[Records for processing]

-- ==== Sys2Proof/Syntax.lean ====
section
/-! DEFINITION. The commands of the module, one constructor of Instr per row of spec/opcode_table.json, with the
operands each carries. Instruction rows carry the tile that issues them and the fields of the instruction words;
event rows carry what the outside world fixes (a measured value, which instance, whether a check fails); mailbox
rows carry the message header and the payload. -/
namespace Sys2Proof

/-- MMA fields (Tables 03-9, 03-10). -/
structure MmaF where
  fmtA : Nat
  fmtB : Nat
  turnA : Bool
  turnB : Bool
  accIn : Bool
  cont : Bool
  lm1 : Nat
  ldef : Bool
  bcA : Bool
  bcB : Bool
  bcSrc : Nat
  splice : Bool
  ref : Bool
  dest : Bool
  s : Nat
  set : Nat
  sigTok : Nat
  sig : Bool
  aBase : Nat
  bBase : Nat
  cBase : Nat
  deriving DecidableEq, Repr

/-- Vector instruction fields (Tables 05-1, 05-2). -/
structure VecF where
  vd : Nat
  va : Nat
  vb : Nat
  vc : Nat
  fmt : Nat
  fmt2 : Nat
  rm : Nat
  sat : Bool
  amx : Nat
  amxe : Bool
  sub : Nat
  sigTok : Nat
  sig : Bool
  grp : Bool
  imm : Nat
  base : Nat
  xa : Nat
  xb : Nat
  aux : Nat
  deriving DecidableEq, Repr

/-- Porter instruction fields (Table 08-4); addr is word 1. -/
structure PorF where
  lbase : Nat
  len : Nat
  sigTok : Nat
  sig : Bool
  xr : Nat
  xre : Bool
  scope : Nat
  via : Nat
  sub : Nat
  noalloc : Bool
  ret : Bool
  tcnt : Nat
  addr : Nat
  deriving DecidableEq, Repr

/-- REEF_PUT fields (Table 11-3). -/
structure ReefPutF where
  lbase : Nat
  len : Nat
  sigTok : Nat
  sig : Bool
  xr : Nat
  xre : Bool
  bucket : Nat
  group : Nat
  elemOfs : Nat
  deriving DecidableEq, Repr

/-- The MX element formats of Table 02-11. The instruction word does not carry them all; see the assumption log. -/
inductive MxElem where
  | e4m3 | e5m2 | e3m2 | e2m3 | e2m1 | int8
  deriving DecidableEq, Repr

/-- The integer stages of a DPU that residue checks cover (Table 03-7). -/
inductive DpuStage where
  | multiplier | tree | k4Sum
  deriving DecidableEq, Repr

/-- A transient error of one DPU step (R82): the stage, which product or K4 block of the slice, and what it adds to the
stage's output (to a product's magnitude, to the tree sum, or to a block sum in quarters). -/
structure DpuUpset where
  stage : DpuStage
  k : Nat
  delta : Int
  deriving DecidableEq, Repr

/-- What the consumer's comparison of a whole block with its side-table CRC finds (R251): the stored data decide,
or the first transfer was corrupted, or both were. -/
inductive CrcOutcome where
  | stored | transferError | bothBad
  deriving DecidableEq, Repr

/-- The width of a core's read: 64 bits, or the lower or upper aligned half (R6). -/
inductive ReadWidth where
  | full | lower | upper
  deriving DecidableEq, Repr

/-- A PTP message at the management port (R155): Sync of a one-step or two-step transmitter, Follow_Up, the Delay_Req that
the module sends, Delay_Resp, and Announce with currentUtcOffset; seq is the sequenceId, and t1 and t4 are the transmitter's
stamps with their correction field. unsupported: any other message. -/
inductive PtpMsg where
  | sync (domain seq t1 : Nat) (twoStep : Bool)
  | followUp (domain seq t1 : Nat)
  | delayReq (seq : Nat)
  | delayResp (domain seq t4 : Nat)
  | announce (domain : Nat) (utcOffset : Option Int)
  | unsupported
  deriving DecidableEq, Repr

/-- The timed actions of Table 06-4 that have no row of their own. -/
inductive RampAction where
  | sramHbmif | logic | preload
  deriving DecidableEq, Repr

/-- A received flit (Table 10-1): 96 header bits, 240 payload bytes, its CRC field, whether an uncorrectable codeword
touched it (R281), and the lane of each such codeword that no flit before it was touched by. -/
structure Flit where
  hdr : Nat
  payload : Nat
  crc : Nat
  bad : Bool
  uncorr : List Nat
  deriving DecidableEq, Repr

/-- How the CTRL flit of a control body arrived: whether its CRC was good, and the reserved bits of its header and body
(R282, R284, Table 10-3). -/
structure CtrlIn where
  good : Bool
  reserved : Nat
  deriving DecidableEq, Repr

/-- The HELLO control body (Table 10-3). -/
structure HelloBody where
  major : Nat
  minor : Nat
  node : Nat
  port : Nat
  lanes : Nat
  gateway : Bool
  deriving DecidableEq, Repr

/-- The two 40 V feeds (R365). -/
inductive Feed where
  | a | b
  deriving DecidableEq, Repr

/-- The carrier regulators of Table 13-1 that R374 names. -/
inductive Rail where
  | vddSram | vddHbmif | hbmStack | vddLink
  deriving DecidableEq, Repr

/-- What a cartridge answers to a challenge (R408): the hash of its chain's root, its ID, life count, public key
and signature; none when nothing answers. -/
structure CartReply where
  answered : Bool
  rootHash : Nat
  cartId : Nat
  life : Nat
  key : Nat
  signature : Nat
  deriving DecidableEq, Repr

[/Records for processing]

**Task to complete**: Pick out the lines above containing the word "inductive", then copy them.

**Your response**:
inductive MxElem where
inductive DpuStage where
inductive CrcOutcome where
inductive ReadWidth where
inductive PtpMsg where
inductive RampAction where
inductive Feed where
inductive Rail where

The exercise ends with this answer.